Data shown
■ ■ ■ ■

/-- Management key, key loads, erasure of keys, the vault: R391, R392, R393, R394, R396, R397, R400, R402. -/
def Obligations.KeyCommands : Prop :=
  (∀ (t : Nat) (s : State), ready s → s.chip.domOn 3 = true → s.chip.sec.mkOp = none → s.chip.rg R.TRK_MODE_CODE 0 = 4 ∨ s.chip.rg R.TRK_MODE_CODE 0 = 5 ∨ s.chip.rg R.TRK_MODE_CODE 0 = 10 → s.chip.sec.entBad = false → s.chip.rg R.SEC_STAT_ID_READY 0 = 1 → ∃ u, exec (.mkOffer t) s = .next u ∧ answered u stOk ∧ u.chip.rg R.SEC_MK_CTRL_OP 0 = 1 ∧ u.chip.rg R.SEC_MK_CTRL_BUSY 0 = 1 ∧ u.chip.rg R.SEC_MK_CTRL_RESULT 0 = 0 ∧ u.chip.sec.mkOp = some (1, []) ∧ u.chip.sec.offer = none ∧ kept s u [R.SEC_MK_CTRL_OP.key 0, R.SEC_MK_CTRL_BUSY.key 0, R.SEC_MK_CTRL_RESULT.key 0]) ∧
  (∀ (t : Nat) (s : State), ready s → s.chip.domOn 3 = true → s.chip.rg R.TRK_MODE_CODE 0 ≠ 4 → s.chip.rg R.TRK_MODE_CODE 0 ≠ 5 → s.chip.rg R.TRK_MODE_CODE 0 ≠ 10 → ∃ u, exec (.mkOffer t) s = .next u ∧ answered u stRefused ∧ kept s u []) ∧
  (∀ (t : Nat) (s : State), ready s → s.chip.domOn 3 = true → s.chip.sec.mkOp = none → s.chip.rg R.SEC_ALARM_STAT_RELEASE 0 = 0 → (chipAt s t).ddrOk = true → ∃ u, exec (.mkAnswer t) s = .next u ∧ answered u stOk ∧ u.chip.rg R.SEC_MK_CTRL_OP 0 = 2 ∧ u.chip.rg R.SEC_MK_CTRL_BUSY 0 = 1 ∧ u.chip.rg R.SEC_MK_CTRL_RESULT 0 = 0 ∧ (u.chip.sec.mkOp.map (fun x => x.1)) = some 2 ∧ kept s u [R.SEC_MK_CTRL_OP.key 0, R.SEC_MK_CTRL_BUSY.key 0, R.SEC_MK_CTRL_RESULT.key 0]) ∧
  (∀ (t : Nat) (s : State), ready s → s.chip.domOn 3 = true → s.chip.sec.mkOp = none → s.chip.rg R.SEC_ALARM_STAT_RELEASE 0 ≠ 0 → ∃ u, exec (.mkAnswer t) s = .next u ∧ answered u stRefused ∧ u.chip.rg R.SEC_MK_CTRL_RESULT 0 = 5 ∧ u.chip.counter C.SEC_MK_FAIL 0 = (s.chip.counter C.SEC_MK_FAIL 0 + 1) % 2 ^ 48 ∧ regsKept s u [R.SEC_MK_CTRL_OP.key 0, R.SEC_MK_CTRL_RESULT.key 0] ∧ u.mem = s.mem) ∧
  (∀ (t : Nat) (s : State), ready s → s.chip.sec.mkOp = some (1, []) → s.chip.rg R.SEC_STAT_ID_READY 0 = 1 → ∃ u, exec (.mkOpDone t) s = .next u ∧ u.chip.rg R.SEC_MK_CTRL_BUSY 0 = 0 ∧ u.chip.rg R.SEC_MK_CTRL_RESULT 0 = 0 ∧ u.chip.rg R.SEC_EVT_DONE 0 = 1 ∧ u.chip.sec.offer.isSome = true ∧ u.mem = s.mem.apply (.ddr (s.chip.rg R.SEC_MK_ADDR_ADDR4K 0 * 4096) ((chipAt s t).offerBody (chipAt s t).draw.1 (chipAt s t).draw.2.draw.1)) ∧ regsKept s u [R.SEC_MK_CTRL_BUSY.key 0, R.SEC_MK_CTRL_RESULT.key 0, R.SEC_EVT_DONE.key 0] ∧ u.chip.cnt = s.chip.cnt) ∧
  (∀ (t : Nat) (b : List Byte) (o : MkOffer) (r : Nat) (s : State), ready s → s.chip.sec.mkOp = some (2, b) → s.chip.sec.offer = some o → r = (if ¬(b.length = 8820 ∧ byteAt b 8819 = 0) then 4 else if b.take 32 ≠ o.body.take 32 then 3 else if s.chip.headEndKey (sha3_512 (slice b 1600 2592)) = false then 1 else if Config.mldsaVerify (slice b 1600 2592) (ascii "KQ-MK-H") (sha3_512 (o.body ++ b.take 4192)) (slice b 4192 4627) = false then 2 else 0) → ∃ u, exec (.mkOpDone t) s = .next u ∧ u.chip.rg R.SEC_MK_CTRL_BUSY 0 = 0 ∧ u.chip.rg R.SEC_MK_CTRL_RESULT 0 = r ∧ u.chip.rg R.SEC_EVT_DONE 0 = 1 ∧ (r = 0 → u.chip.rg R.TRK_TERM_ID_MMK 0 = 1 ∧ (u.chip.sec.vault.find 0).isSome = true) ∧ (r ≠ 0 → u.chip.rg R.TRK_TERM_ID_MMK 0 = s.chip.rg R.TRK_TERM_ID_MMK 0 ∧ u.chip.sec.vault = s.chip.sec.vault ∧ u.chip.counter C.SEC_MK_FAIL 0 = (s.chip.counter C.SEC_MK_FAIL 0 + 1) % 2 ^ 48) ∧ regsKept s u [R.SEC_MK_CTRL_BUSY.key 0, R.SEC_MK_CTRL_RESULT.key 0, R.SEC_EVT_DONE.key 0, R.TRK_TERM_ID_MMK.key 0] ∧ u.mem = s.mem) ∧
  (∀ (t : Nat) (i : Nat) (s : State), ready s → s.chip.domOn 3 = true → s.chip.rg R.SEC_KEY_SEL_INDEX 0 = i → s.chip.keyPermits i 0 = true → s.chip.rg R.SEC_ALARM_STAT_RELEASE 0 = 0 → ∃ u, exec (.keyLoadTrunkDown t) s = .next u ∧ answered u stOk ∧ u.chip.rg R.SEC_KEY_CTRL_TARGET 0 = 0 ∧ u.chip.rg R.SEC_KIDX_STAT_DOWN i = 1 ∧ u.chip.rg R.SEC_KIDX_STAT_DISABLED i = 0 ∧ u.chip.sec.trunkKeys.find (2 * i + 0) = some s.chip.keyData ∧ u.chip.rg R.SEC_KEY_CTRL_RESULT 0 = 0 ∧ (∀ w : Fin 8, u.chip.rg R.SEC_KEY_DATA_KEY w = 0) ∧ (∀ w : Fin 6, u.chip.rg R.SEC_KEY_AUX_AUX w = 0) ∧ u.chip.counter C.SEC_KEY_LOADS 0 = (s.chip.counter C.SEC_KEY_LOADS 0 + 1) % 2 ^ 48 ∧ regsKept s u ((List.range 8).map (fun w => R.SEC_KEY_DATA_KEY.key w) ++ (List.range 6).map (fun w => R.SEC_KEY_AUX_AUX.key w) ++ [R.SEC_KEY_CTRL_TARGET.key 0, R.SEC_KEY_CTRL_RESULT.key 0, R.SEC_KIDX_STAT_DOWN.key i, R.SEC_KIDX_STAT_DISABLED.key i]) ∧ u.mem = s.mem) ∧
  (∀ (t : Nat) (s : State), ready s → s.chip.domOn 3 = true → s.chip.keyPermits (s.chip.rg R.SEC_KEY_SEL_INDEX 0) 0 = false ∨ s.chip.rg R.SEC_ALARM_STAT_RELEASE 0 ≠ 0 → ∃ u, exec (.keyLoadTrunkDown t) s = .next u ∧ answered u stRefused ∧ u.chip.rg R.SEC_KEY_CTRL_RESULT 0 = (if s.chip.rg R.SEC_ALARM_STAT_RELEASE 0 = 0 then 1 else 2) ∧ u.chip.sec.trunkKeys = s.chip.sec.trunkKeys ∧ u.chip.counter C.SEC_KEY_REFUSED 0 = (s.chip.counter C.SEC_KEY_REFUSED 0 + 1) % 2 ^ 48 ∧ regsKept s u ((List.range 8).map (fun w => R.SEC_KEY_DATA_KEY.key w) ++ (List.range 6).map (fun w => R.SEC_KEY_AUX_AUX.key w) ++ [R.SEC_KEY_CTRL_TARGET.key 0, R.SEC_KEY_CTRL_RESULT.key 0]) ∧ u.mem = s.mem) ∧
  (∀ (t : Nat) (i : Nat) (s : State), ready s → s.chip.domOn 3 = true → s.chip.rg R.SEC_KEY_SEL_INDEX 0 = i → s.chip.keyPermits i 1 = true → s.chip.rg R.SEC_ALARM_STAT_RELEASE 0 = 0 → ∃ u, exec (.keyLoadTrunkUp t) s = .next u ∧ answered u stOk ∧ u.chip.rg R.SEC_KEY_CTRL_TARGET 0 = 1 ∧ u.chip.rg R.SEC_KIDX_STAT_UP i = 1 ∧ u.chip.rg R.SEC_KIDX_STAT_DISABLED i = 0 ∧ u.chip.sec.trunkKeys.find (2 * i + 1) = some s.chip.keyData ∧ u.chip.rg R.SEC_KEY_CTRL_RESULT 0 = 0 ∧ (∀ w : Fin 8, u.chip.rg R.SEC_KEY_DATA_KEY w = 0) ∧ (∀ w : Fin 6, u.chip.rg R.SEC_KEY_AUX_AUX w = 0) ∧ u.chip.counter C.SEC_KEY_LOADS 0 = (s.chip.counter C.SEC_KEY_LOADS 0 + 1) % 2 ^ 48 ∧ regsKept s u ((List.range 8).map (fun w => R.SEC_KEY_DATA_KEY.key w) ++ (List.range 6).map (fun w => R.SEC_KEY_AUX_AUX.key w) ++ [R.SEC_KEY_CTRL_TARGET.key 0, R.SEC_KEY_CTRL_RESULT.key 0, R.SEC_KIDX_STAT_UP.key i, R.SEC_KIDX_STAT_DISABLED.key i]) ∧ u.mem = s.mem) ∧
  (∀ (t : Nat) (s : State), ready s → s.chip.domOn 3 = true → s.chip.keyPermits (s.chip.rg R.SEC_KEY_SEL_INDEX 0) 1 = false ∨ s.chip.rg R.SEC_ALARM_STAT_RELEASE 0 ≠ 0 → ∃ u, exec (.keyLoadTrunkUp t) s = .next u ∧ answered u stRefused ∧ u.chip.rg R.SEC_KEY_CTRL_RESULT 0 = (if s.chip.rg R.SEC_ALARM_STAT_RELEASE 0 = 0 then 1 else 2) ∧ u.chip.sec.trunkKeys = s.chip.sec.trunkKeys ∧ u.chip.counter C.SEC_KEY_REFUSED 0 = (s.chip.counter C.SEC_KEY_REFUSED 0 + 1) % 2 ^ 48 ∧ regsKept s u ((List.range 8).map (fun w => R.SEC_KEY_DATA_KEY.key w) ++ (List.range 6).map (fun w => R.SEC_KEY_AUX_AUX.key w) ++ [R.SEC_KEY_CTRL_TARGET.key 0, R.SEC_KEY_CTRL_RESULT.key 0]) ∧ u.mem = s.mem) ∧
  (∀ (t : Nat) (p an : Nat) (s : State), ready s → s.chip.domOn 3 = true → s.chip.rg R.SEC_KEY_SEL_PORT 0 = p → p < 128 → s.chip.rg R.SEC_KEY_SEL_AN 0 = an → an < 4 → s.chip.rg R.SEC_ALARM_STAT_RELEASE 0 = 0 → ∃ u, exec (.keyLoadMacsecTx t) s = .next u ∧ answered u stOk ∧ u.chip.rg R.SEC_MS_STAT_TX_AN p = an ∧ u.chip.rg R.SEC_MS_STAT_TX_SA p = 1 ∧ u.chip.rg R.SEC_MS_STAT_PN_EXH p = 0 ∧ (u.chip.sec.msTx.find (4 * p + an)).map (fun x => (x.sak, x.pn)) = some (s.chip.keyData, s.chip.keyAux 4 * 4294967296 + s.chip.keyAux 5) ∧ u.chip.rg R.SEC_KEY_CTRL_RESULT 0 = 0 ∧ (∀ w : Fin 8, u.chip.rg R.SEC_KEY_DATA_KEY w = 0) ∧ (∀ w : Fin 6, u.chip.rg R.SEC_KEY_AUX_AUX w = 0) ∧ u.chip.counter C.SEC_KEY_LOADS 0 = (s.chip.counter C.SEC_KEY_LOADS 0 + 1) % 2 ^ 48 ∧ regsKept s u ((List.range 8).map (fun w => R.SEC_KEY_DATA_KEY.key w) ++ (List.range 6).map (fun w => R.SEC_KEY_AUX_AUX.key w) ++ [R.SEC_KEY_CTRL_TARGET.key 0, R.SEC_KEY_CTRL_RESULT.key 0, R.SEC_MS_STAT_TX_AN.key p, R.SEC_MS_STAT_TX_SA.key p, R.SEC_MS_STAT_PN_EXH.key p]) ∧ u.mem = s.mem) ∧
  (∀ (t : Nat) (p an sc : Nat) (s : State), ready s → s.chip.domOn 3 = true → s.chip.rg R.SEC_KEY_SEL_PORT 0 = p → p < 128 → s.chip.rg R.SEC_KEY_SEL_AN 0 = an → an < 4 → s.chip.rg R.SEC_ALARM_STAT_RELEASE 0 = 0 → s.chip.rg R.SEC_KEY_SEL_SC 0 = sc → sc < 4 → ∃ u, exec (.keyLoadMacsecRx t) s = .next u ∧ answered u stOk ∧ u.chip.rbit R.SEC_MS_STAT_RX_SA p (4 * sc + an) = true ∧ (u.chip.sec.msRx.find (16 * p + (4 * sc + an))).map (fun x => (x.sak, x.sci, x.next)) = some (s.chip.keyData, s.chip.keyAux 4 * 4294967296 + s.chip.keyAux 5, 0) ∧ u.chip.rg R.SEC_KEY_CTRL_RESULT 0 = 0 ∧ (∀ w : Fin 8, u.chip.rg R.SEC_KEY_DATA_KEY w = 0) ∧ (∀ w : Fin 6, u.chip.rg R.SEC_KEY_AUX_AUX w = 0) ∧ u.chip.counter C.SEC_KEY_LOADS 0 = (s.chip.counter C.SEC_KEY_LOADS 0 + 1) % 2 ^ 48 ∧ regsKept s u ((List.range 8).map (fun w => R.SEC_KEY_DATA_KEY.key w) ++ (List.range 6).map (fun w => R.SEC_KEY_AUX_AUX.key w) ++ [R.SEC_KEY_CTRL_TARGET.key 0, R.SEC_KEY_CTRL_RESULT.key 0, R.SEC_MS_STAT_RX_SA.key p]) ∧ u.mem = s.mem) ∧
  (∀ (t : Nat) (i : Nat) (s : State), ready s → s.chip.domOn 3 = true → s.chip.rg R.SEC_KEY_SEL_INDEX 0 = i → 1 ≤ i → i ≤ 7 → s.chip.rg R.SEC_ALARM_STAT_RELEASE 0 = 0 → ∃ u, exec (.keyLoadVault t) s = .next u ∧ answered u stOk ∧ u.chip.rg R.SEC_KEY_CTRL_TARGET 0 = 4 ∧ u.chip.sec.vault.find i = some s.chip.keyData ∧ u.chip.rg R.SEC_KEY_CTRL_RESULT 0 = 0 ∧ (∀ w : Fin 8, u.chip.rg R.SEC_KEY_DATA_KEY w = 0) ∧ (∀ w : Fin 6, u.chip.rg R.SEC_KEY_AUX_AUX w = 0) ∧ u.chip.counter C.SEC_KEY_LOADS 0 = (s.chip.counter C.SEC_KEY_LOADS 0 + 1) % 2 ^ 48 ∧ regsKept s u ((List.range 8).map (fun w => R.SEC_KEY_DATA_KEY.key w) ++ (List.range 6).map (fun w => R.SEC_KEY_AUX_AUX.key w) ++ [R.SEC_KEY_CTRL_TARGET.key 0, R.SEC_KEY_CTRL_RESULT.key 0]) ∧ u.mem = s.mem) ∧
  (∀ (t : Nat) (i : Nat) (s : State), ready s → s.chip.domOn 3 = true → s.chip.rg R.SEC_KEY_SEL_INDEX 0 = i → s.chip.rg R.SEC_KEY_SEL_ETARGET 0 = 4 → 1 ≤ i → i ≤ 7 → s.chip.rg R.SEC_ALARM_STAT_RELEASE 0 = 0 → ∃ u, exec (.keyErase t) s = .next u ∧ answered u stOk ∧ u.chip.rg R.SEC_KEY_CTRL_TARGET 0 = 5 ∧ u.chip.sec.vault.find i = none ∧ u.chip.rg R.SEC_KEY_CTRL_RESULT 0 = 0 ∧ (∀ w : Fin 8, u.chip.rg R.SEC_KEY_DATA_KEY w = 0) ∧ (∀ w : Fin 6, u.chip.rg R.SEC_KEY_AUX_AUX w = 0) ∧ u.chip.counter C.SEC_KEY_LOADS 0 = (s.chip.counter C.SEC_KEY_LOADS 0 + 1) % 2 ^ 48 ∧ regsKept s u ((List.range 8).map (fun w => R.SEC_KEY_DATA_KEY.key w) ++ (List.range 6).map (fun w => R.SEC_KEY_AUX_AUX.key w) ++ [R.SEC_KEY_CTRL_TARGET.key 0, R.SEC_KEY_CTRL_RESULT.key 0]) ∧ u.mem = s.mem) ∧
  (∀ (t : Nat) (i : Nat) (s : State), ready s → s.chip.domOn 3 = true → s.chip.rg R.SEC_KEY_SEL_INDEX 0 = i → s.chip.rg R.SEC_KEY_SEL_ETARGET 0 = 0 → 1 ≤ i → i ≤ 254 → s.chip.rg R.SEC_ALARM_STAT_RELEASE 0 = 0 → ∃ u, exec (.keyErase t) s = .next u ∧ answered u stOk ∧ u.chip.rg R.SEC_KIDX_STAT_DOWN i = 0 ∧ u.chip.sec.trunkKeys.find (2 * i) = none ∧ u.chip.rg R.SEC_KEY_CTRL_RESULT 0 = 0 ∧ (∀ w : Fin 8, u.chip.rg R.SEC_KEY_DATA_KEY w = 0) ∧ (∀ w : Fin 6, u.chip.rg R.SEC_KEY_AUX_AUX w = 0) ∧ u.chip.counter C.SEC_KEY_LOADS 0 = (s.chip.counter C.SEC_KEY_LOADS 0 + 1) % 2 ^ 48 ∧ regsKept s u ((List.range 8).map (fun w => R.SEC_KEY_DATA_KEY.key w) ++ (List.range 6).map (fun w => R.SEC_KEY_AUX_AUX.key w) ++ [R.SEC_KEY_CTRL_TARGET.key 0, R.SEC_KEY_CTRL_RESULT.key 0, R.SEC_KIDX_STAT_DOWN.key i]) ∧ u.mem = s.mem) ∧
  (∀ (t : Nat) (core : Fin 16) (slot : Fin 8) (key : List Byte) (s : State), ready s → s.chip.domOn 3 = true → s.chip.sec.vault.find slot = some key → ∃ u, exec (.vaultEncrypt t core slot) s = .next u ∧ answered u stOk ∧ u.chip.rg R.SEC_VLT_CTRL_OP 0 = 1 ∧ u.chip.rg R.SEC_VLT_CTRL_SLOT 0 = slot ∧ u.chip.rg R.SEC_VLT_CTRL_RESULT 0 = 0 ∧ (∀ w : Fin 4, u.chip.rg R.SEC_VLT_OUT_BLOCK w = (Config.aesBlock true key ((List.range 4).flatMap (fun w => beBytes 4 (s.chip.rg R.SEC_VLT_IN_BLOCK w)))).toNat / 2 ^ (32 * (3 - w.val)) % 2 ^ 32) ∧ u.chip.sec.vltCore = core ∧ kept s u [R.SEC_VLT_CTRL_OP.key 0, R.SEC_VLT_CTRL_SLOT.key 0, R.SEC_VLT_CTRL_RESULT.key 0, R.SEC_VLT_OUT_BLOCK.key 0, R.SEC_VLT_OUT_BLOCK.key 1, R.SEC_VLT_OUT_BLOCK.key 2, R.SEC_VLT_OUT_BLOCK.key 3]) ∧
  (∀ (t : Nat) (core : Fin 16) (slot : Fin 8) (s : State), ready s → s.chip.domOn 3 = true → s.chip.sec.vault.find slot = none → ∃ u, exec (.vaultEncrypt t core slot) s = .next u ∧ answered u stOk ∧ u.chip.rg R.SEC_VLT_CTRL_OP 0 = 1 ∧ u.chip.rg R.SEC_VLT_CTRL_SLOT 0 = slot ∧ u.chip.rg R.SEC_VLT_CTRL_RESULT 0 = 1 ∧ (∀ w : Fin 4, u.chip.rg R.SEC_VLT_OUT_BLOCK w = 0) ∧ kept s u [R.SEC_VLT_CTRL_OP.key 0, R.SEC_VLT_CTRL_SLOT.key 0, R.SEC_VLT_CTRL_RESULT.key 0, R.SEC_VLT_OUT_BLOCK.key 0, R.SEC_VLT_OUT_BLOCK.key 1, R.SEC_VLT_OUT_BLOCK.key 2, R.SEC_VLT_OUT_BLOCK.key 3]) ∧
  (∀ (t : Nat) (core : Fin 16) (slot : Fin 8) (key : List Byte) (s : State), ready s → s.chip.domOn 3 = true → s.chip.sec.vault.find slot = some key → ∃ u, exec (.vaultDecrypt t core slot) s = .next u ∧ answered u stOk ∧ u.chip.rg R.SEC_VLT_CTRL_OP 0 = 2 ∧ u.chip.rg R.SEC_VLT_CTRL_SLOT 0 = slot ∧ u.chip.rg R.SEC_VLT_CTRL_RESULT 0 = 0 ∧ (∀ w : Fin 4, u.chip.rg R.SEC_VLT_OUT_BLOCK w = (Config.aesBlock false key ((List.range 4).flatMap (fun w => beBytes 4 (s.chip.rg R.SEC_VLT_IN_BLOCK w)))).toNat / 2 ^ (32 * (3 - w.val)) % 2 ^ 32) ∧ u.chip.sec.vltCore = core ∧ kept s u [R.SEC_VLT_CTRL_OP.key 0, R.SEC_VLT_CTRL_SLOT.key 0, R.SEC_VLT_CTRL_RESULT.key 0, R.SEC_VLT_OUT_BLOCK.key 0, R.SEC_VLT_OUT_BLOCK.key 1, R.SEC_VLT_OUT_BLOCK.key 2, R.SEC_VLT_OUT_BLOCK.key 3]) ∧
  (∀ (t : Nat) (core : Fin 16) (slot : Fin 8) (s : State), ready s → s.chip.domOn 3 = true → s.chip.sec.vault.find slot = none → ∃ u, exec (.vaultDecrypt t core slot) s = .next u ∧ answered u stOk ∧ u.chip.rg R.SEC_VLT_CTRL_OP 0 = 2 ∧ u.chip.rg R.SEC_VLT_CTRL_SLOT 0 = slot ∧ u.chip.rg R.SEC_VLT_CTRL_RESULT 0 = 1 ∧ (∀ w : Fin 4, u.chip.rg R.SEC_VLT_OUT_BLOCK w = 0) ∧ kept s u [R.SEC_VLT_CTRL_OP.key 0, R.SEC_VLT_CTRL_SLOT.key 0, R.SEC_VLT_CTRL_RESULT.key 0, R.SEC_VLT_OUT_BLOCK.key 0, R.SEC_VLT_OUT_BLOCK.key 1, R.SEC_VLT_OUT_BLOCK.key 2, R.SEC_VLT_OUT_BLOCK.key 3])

■ ■ ■ ■

Task item
Wherever a line in the data above contains the word "vaultDecrypt", copy that line.

Worked solution
  (∀ (t : Nat) (core : Fin 16) (slot : Fin 8) (key : List Byte) (s : State), ready s → s.chip.domOn 3 = true → s.chip.sec.vault.find slot = some key → ∃ u, exec (.vaultDecrypt t core slot) s = .next u ∧ answered u stOk ∧ u.chip.rg R.SEC_VLT_CTRL_OP 0 = 2 ∧ u.chip.rg R.SEC_VLT_CTRL_SLOT 0 = slot ∧ u.chip.rg R.SEC_VLT_CTRL_RESULT 0 = 0 ∧ (∀ w : Fin 4, u.chip.rg R.SEC_VLT_OUT_BLOCK w = (Config.aesBlock false key ((List.range 4).flatMap (fun w => beBytes 4 (s.chip.rg R.SEC_VLT_IN_BLOCK w)))).toNat / 2 ^ (32 * (3 - w.val)) % 2 ^ 32) ∧ u.chip.sec.vltCore = core ∧ kept s u [R.SEC_VLT_CTRL_OP.key 0, R.SEC_VLT_CTRL_SLOT.key 0, R.SEC_VLT_CTRL_RESULT.key 0, R.SEC_VLT_OUT_BLOCK.key 0, R.SEC_VLT_OUT_BLOCK.key 1, R.SEC_VLT_OUT_BLOCK.key 2, R.SEC_VLT_OUT_BLOCK.key 3]) ∧
  (∀ (t : Nat) (core : Fin 16) (slot : Fin 8) (s : State), ready s → s.chip.domOn 3 = true → s.chip.sec.vault.find slot = none → ∃ u, exec (.vaultDecrypt t core slot) s = .next u ∧ answered u stOk ∧ u.chip.rg R.SEC_VLT_CTRL_OP 0 = 2 ∧ u.chip.rg R.SEC_VLT_CTRL_SLOT 0 = slot ∧ u.chip.rg R.SEC_VLT_CTRL_RESULT 0 = 1 ∧ (∀ w : Fin 4, u.chip.rg R.SEC_VLT_OUT_BLOCK w = 0) ∧ kept s u [R.SEC_VLT_CTRL_OP.key 0, R.SEC_VLT_CTRL_SLOT.key 0, R.SEC_VLT_CTRL_RESULT.key 0, R.SEC_VLT_OUT_BLOCK.key 0, R.SEC_VLT_OUT_BLOCK.key 1, R.SEC_VLT_OUT_BLOCK.key 2, R.SEC_VLT_OUT_BLOCK.key 3])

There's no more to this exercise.